The way ordering is created for other interactive modes is by referring to a table in the database, and then clustering is computed , but for --gene-view
we don't have a table in the database, so we need to use the dictionary. So right now the solution seems a little ugly, we will use the dict
that we create in self.views[view]['dict']
, convert it into a pandas
dataframe, then we will create a class in clustering.py
that takes a dataframe and returns a newick tree. @meren, if you maybe see a different solution, please let us know.
There is already a solution for that.
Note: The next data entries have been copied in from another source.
-- ==== Sys2Proof/Machine/Access.lean ====
section
/-! DEFINITION. How registers, rings and HBM are reached: BAR0, BAR2 and configuration requests of the host (R372 to R378,
R493), I3C (R553, R561), and writes of registers by any agent (R14, R407, R552). -/

namespace Sys2Proof.Machine

/-! ### Device addresses (R13, R14, R550, R552) -/

/-- Die and offset of a device address in the register regions. -/
def regPlace (addr : Nat) : Option (Nat × Nat) :=
  if regionBase 0 ≤ addr ∧ addr < regionBase 2 then some ((addr - regionBase 0) / 0x600_0000, (addr - regionBase 0) % 0x600_0000) else none

/-- The register at a device address, as function f sees it. -/
def Dev.regAt (d : Dev) (f addr : Nat) : Option Nat := (regPlace addr).bind fun p => d.regRead f p.1 p.2

/-- An access where no register lies is reported to the function, or the job, that made it (R14); one over I3C, or of the
firmware, to the physical function. -/
def Dev.outside (d : Dev) (a : Agent) (addr : Nat) : Dev :=
  match a with
  | .bmc => d.fnFault 0 (plainFault 0x0502 1 (location 0 0 0 0 0) addr)
  | .app k =>
    match (d.app k.val).job with
    | some id => d.jobFault id (plainFault 0x0502 1 (appLoc k.val) addr)
    | none => d
  | .fn f => d.fnFault f.val (plainFault 0x0502 1 (location 0xA 0 0 0 0) addr)
  | .firmware => d.fnFault 0 (plainFault 0x0502 1 (location 0 0 0 0 0) addr)

/-- The access is not performed at an address without a register: it is reported once (R14). -/
def Dev.reportHole (d : Dev) (a : Agent) : Option Nat → Dev
  | some addr => d.outside a addr
  | none => d

/-- Bytes written at a device address of the register regions, unit by unit in ascending order. -/
def Dev.regStore (d : Dev) (a : Agent) (addr : Nat) (b : List Byte) : Dev :=
  let f := (d.agentFn a).getD 0
  let hole := firstHole (d.regAt f) addr b.length
  let d := (unitsOf addr b.length).foldl (fun d u =>
    match regPlace u.1 with
    | some p => if (d.regRead f p.1 p.2).isSome then d.regWrite a f p.1 p.2 u.2.1 (bytesAt b (u.1 + u.2.1 - addr) u.2.2) else d
    | none => d) d
  d.reportHole a hole

/-- A virtual function reaches its own blocks only: HIF, INTK and its view of MPC (R373, R552). -/
def vfReach (f addr : Nat) : Bool :=
  (decide (regionBase 0 + 0x10_0000 + 0x1000 * f ≤ addr) && decide (addr < regionBase 0 + 0x10_1000 + 0x1000 * f)) ||
    (decide (regionBase 0 + 0x1_2000 ≤ addr) && decide (addr < regionBase 0 + 0x1_3000))

/-- A device address of HBM or of the narrow views: not a register. -/
def notRegister (addr : Nat) : Bool := isHbm addr || (decide (narrowBase 0 ≤ addr) && decide (addr < narrowBase 128))

/-- The blocks that I3C reaches: AON, RST, PWR, CLK, CFG and UPD (R553). -/
def bmcReach (x : Nat) : Bool := decide (x < 0x6000)

/-- A host request reaches a function: the link is up, the function is enabled, no BAR has size zero, and a function whose TDI
is in RUN is reached on its bound stream only (R377, R496). It wakes the device (R518). -/
def Dev.hostRequest (d : Dev) (f : Nat) (stream : Option Nat) (eff : Dev → Dev) : Dev :=
  if d.rst.pcie ≠ 1 then d
  else if d.rst.lodestar || (decide (f ≠ 0) && !(d.pcie.vfEnable && decide (f ≤ d.pcie.numVfs))) then d.emit .unsupported
  else if (d.fn f).tdisp = 2 ∧ (stream = none ∨ (d.fn f).ide ≠ stream) then
    (d.updFn f fun x => { x with ideDrop := true }).emit .unsupported
  else eff d.wakeUp

/-- REGISTER_WRITE (R5, R377, R407, R552, R553): bytes written to registers at a device address by an agent. A function's write is
a host request, on an IDE stream or outside one; an application core reaches its guest address space only. -/
def fxRegisterWrite (d : Dev) (a : Agent) (addr : Nat) (b : List Byte) (stream : Option Nat) : Dev :=
  match a with
  | .app k =>
    match d.calling k.val with
    | none => d
    | some j =>
      if !d.guest j addr then fxGuestPageFault d k.val addr
      else if notRegister addr then d else d.regStore a addr b
  | .bmc =>
    match regPlace addr with
    | some p => if bmcReach p.2 then d.regStore a addr b else d
    | none => d
  | .firmware => if notRegister addr then d else d.regStore a addr b
  | .fn f => d.hostRequest f.val stream fun d => if (f.val ≠ 0 ∧ !vfReach f.val addr) ∨ notRegister addr then d else d.regStore a addr b

/-! ### BAR0 (R373, R374) -/

/-- INTAKE_SEAL (R381): a host write into the intake ring that covers byte 0xFF of a slot. -/
def fxIntakeSeal (d : Dev) (f off : Nat) (data : List Byte) (stream : Option Nat) : Dev :=
  d.hostRequest f stream fun d => d.intakeWrite f off data

/-- The unit at a BAR0 offset below the device window; none in a reserved range. -/
def Dev.bar0Unit (d : Dev) (f x : Nat) : Option Nat :=
  if x < 0x1000 then d.readHif f x
  else if x < 0x1_0000 then some (numAt (d.capList f) (x - 0x1000) 8)
  else if x < 0x2_0000 then d.readMpc f (x - 0x1_0000)
  else if 0x10_0000 ≤ x ∧ x < 0x20_0000 then some (leNat ((List.range 8).map fun i => Tab.get 0 (d.fn f).intake (x - 0x10_0000 + i)))
  else none

/-- An offset in the device register window of the physical function. -/
def inWindow (f off : Nat) : Bool := decide (f = 0) && decide (0x400_0000 ≤ off) && decide (off < 0x1000_0000)

/-- A BAR0 write below the device window. -/
def Dev.bar0Store (d : Dev) (f off : Nat) (b : List Byte) : Dev :=
  if 0x10_0000 ≤ off ∧ off < 0x20_0000 then d.intakeWrite f (off - 0x10_0000) b
  else
    (unitsOf off b.length).foldl (fun d u =>
      match d.bar0Unit f u.1 with
      | none => d
      | some old =>
        let piece := bytesAt b (u.1 + u.2.1 - off) u.2.2
        let w := leNat piece * 256 ^ u.2.1
        let v := leNat (putBytes (leBytes 8 old) u.2.1 piece)
        if u.1 < 0x1000 then d.writeHif f u.1 w v
        else if 0x1_0000 ≤ u.1 ∧ u.1 < 0x2_0000 then
          d.writeMpc (.fn (Fin.ofNat 64 f)) f (u.1 - 0x1_0000) v u.2.1 piece
        else d) d

/-- BAR0_ACCESS (R374, R377): a read of `len` bytes, or a write of bytes. -/
def fxBar0Access (d : Dev) (f off : Nat) (wr : Option (List Byte)) (len : Nat) (stream : Option Nat) : Dev :=
  d.hostRequest f stream fun d =>
    let at' := regionBase 0 + (off - 0x400_0000)
    match wr with
    | some b => if inWindow f off then d.regStore (.fn 0) at' b else d.bar0Store f off b
    | none =>
      if inWindow f off then
        (d.emit (.data (readUnits (d.regAt 0) at' len))).reportHole (.fn 0) (firstHole (d.regAt 0) at' len)
      else d.emit (.data (readUnits (d.bar0Unit f) off len))

/-! ### BAR2 (R375, R376) -/

/-- The partition and device address that a BAR2 offset reaches: the granted partitions stand one after another (R375). -/
def Dev.bar2Place (d : Dev) (f off : Nat) : Option (Nat × Nat) :=
  let parts := (bitsOf 64 (d.grantParts f)).filter fun p => (d.mem.part p).valid
  (parts.foldl (fun (s : Option (Nat × Nat) × Nat) p =>
    let q := d.mem.part p
    let len := q.size * 2 ^ 30
    match s.1 with
    | some _ => s
    | none => if off < s.2 + len then (some (p, q.die * 2 ^ 39 + q.base * 2 ^ 30 + (off - s.2)), s.2) else (none, s.2 + len)) (none, 0)).1

/-- BAR2_ACCESS (R375, R376): a read of `len` bytes, or a write of bytes. One that does not lie within one partition is not
performed (R266, R375). -/
def fxBar2Access (d : Dev) (f off : Nat) (wr : Option (List Byte)) (len : Nat) (stream : Option Nat) : Dev :=
  d.hostRequest f stream fun d =>
    let n := match wr with | some b => b.length | none => len
    let beyond (d : Dev) : Dev := d.fnFault f (plainFault 0x0502 1 (location 0xA 0 0 0 0) off)
    if 2 ^ (d.fn f).bar2Log < off + n then d.emit .unsupported
    else
      match (d.bar2Place f off).filter fun p => d.mem.inPart p.1 p.2 n with
      | none => if wr.isSome then beyond d else (beyond d).emit (.data (List.replicate len 0))
      | some (p, addr) => d.hostAsk f p addr wr n

/-! ### Configuration requests (R372, R378, R391, R493) -/

/-- A change that a locked or running TDI does not allow (R378). -/
def Dev.changeFn (d : Dev) (f : Nat) (changed : Bool) (u : Fn → Fn) : Dev := (if changed then d.tdiError f else d).updFn f u

/-- VF Enable changes: every locked or running TDI goes to ERROR, and clearing it resets every virtual function. -/
def Dev.setVfEnable (d : Dev) (on : Bool) : Dev :=
  if on = d.pcie.vfEnable then d
  else
    let d := (List.range 63).foldl (fun d k => d.tdiError (k + 1)) d
    let d := if on then d else (List.range 63).foldl (fun d k => d.resetFn (k + 1)) d
    { d with pcie := { d.pcie with vfEnable := on } }

/-- TotalVFs: the virtual functions that the device offers (R372). -/
def totalVfs : Nat := 63

/-- The effect of a configuration request that is served. -/
def Dev.configure (d : Dev) : CfgReq → Dev
  | .read _ => d
  | .totalVfs => d.emit (.data (leBytes 2 totalVfs))
  | .readNumVfs => d.emit (.data (leBytes 2 d.pcie.numVfs))
  | .numVfs n => if d.rst.lodestar || d.pcie.vfEnable then d else { d with pcie := { d.pcie with numVfs := min (min n totalVfs) (numAt d.cfg.record 0x12 1) } }
  | .vfEnable on => if d.rst.lodestar then d else d.setVfEnable on
  | .busMaster f on => d.changeFn f (on ≠ (d.fn f).busMaster) fun x => { x with busMaster := on }
  | .bar0 f addr => if d.rst.lodestar then d else d.changeFn f (addr ≠ (d.fn f).bar0) fun x => { x with bar0 := addr }
  | .bar2 f addr => if d.rst.lodestar then d else d.changeFn f (addr ≠ (d.fn f).bar2) fun x => { x with bar2 := addr }
  | .bar2Size f log =>
    if d.rst.lodestar || decide (log < 30) || decide (40 < log) then d
    else d.changeFn f (log ≠ (d.fn f).bar2Log) fun x => { x with bar2Log := log }
  | .msixMask f v masked =>
    let was := !(d.fn f).unmasked.contains v
    let d := d.changeFn f (masked ≠ was) fun x =>
      { x with unmasked := if masked then x.unmasked.filter fun y => y ≠ v else if was then x.unmasked ++ [v] else x.unmasked }
    if !masked && (d.fn f).pendingBits.contains v then
      (d.updFn f fun x => { x with pendingBits := x.pendingBits.filter fun y => y ≠ v }).sendMsix f v
    else d

/-- CONFIGURATION_REQUEST (R493): Request Retry Status until step 7 has completed, or Lodestar mode has begun. -/
def fxConfigurationRequest (d : Dev) (q : CfgReq) : Dev :=
  if d.rst.pcie ≠ 1 then d
  else if !d.stepDone 7 && !d.rst.lodestar then d.emit .retry
  else (d.configure q).emit (.ack true)

/-! ### I3C (R553, R561) -/

/-- The I3C offset of 4 bytes. -/
def Dev.i3cOffset (d : Dev) (b : List Byte) : Dev :=
  { d with hw := { d.hw with i3cOff := fld (leNat (b.take 4)) 0 27, i3cDie := fld (leNat (b.take 4)) 31 1 } }

/-- The register at the I3C offset lies in a block that I3C reaches. -/
def Dev.i3cReg (d : Dev) : Option Nat :=
  if d.hw.i3cOff % 8 = 0 ∧ bmcReach d.hw.i3cOff then d.regRead 0 d.hw.i3cDie d.hw.i3cOff else none

/-- An I3C access where no register lies, in a block that I3C reaches, is reported (R14, R552). -/
def Dev.i3cReport (d : Dev) : Dev :=
  if d.hw.i3cOff % 8 = 0 ∧ bmcReach d.hw.i3cOff ∧ d.i3cReg.isNone then d.outside .bmc (regionBase d.hw.i3cDie + d.hw.i3cOff) else d

/-- I3C_SET_OFFSET: a write of 4 bytes; a write of another length is discarded. -/
def fxI3cSetOffset (d : Dev) (b : List Byte) : Dev := if d.hw.on ∧ b.length = 4 then d.i3cOffset b else d

/-- I3C_REGISTER_WRITE: a write of 12 bytes sets the offset and writes the register there. -/
def fxI3cRegisterWrite (d : Dev) (b : List Byte) : Dev :=
  if d.hw.on ∧ b.length = 12 then
    let d := d.i3cOffset b
    if d.i3cReg.isSome then d.regWrite .bmc 0 d.hw.i3cDie d.hw.i3cOff 0 (b.drop 4) else d.i3cReport
  else d

/-- I3C_REGISTER_READ: a read of 8 bytes. -/
def fxI3cRegisterRead (d : Dev) : Dev := if d.hw.on then (d.emit (.data (leBytes 8 (d.i3cReg.getD 0)))).i3cReport else d

end Sys2Proof.Machine
end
Please see the source code of anvi-matrix-to-newick
:)
Best,
Got it. @ozcan, I'm putting a not for us here, it seems that once we create a pandas dataframe (or simply a numpy matrix) then we run the following lines (from clusteting.get_newick_tree_data
):
vectors = get_normalized_vectors(vectors, norm=norm, progress=progress)
tree = get_clustering_as_tree(vectors, linkage, distance, progress)
newick = get_tree_object_in_newick(tree, id_to_sample_dict)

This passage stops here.